**AIM OF THE EXERCISE**
Reproduce, exactly as they appear, the line containing "if mm = 0 then s1" and every line after it, ending with the last line of the records.

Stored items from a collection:
*-*-*
/-- The charge of one copy to one record (R19). -/
def RollRec.charge (p : Press) (isWaste : Bool) (cause : Option Nat) (r : RollRec) : RollRec :=
  let r1 := if r.runsAt p then
      (if isWaste then { r with waste := satSucc r.waste } else { r with good := satSucc r.good })
    else r
  if cause = some r.num then { r1 with spliceWaste := satSucc r1.spliceWaste } else r1

/-- The Store Unit applies a copy charge (R19, R170). -/
def StoreUnit.chargeCopy (su : StoreUnit) (p : Press) (isWaste : Bool) (cause : Option Nat) : StoreUnit :=
  { su with rolls := su.rolls.map (RollRec.charge p isWaste cause) }

end Sys2Proof.Machine
end

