/-- PLACED at a stand for roll `n` and vehicle `v` (R66); the flag tells whether it is taken. -/
def State.placedAt (s : State) (st : Stand) (v : Vehicle) (n : Nat) : State × Bool :=
  let r := s.ssq[st]
  if r.loading = some v then
    match s.su.placeStand v st r.standbyArm n with
    | some su =>
      (((s.setStore su).modStand st (fun r => { r.setArm r.standbyArm (some n) with
        prepStart := some s.clk.hall, loading := none, state := if r.state = .loading then .preparing else r.state })).handStand
          st, true)
    | none => ((s.modStand st StandRec.endPlace).handStand st, false)
  else (s, false)

/-- Place ended of a vehicle at a stand (R66). -/
def State.placeEnded (s : State) (st : Stand) (v : Vehicle) : State :=
  if s.ssq[st].loading = some v then (s.modStand st StandRec.endPlace).handStand st else s

/-! ## RESET(MOTION) (R85) -/

/-- The record after RESET(MOTION) (R85). -/
def StandRec.resetMotion (r : StandRec) : StandRec :=
  if !r.present then r
  else if r.state = .pasting then { r with autoClear := true }
  else
    let r1 := r.endPlace
    let r2 := if r.state = .accelerating ∨ r.state = .matched then r1.rearm else r1
    { r2 with auto := false }

/-- RESET(MOTION) at one stand. -/
def State.resetStand (s : State) (st : Stand) : State :=
  (s.modStand st StandRec.resetMotion).handChange st s.ssq[st]

/-! ## Web advances (R40, R44, R47, R50) -/

/-- An index fault at a stand (R47). -/
def State.indexFaultAt (s : State) (st : Stand) : State :=
  (s.modProj st (fun r => { r with faultDist := 5000, indexFault := true, runPhase := .discard })).raise (srcStand st)
    .indexFault

/-- Whether the fault distance counts at a stand, the index fault aside (R47). -/
def State.faultCounts (s : State) (st : Stand) : Bool :=
  s.runHigh st && s.ssq[st].running.isSome && s.ssq[st].state != .fault

/-- An advance handed to a stand (R44, R47, R50). -/
def State.advanceStand (s : State) (mm : Nat) (st : Stand) : State :=
  let r := s.ssq[st]
  if r.present then
    let c := s.faultCounts st
    let s1 := (s.modProj st (·.advance r.running.isSome (r.state == .accelerating) c mm)).raiseIf
      (s.pju.stand[st].faultsAt c mm) (srcStand st) .indexFault
    match r.runningRoll? with
    | some n => (s1.modRoll n (·.fed mm)).lengthWritten st
    | none => s1
  else s

/-- The counts of one tick at a press's encoder (R40, R171). The stands of the press take the advance in ascending order
(DESIGN CHOICE, log 44). -/
def State.webAdvance (s : State) (p : Press) (counts : Nat) : State :=
  if counts = 0 then s
  else
    let mm := s.pju.press[p].advance counts
    let s1 := s.setPressProj p (s.pju.press[p].convert counts)
    if mm = 0 then s1
    else ((standsOf p).foldl (fun s st => s.advanceStand mm st) s1).modCount p (·.web mm)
*-*-*
**RESULT OF THE TASK**
    if mm = 0 then s1
    else ((standsOf p).foldl (fun s st => s.advanceStand mm st) s1).modCount p (·.web mm)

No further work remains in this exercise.